■ **Data extracts**
━━━━━━━━

theorem seedSample_eq (b0 b1 : Byte) :
    seedSample b0 b1 = BitVec.ofNat 16 (b0.toNat * 256 + b1.toNat / 128 * 128) := by
  have hlow : ∀ n < 256, (BitVec.ofNat 8 n &&& 0x80#8).toNat = n / 128 * 128 := by decide +kernel
  have h1 : (b1 &&& 0x80#8).toNat = b1.toNat / 128 * 128 := by simpa using hlow b1.toNat b1.isLt
  have h0 := b0.isLt
  have hb := b1.isLt
  apply BitVec.eq_of_toNat_eq
  show (b0 ++ (b1 &&& 0x80#8)).toNat = _
  rw [BitVec.toNat_append, Nat.shiftLeft_eq, ← Nat.shiftLeft_eq, ← Nat.shiftLeft_add_eq_or_of_lt (b1 &&& 0x80#8).isLt,
    Nat.shiftLeft_eq, h1, BitVec.toNat_ofNat]
  omega

theorem nibble_high (b : Byte) : nibble .high b = BitVec.ofNat 4 (b.toNat / 16) := by
  have : ∀ n < 256, nibble .high (BitVec.ofNat 8 n) = BitVec.ofNat 4 (n / 16) := by decide +kernel
  simpa using this b.toNat b.isLt

theorem nibble_low (b : Byte) : nibble .low b = BitVec.ofNat 4 (b.toNat % 16) := by
  have : ∀ n < 256, nibble .low (BitVec.ofNat 8 n) = BitVec.ofNat 4 (n % 16) := by decide +kernel
  simpa using this b.toNat b.isLt

/-- The machine's difference is the source's, with the shifts as divisions (R146). -/
theorem difference_eq (c : Code) (step : Nat) : difference c step = refDiff c step := by
  have hb : ∀ n < 16, ((BitVec.ofNat 4 n).getLsbD 0 = decide (n % 2 = 1))
      ∧ ((BitVec.ofNat 4 n).getLsbD 1 = decide (n / 2 % 2 = 1))
      ∧ ((BitVec.ofNat 4 n).getLsbD 2 = decide (n / 4 % 2 = 1))
      ∧ ((BitVec.ofNat 4 n).getLsbD 3 = decide (8 ≤ n)) := by decide
  have h := hb c.toNat c.isLt
  simp only [BitVec.ofNat_toNat, BitVec.setWidth_eq] at h
  obtain ⟨h0, h1, h2, h3⟩ := h
  simp only [difference, magnitude, refDiff, h0, h1, h2, h3, Nat.shiftRight_eq_div_pow, decide_eq_true_eq,
    Nat.reducePow]

/-- `INDEX_DELTA` (R141). -/
theorem indexDelta_eq (c : Code) : indexDelta c = refDelta c := by
  have : ∀ n < 16, indexDelta (BitVec.ofNat 4 n) = refDelta (BitVec.ofNat 4 n) := by decide
  simpa using this c.toNat c.isLt

/-! ### Parameters -/

theorem legal_table_length {c : Config} (h : c.legal = true) : c.stepTable.length = 89 := by
  simp only [Config.legal, Config.stepsAdmitted, Bool.and_eq_true, beq_iff_eq] at h
  exact h.1.2.1.1

/-- A legal index has a step size (R7, R21). -/
theorem legal_lookup {c : Config} (h : c.legal = true) {i : Nat} (hi : i ≤ siMax) :
    c.stepTable[i]? = some (c.stepTable.getD i 0) := by
  have hl := legal_table_length h
  have : i < c.stepTable.length := by simp only [siMax] at hi; omega
  simp [List.getD_eq_getElem?_getD, List.getElem?_eq_getElem this]

theorem legal_codes {c : Config} (h : c.legal = true) : c.codesDistinct = true := by
  simp only [Config.legal, Bool.and_eq_true] at h
  exact h.1.1

theorem legal_layout {c : Config} (h : c.legal = true) :
    c.layout.length = 18 ∧ (∀ w ∈ c.layout, w = 1 ∨ w = 2 ∨ w = 4) ∧ c.layout.sum = 44 := by
  simp only [Config.legal, Config.layoutAdmitted, Bool.and_eq_true, beq_iff_eq, List.all_eq_true, Bool.or_eq_true] at h
  exact ⟨h.2.1.1, fun w hw => by have := h.2.1.2 w hw; tauto, h.2.2⟩

/-! ### The slices of the output -/

@[simp] theorem recEnd_append (l : List (Nat × Nat)) (x : Nat × Nat) : recEnd (l ++ [x]) = x.1 + x.2 := by
  simp [recEnd]

/-- One more slice tiles the output if it begins where the last one ends (R33). -/
theorem tiles_append (l : List (Nat × Nat)) (x : Nat × Nat) :
    tiles 0 (l ++ [x]) = true ↔ tiles 0 l = true ∧ x.1 = recEnd l := by
  have key : ∀ e, tiles e (l ++ [x]) = true
      ↔ tiles e l = true ∧ x.1 = (match l.getLast? with | none => e | some (a, n) => a + n) := by
    induction l with
    | nil => intro e; obtain ⟨a, n⟩ := x; simp [tiles]
    | cons y l ih =>
      intro e
      obtain ⟨a, n⟩ := y
      simp only [List.cons_append, tiles, Bool.and_eq_true, ih, and_assoc]
      cases l with
      | nil => simp
      | cons z l => simp [List.getLast?_cons_cons]; tauto
  exact key 0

━━━━━━━━

Look through the entries above. Copy each line in which the string "getLast" occurs.

■ **Expected output**
      ↔ tiles e l = true ∧ x.1 = (match l.getLast? with | none => e | some (a, n) => a + n) := by
      | cons z l => simp [List.getLast?_cons_cons]; tauto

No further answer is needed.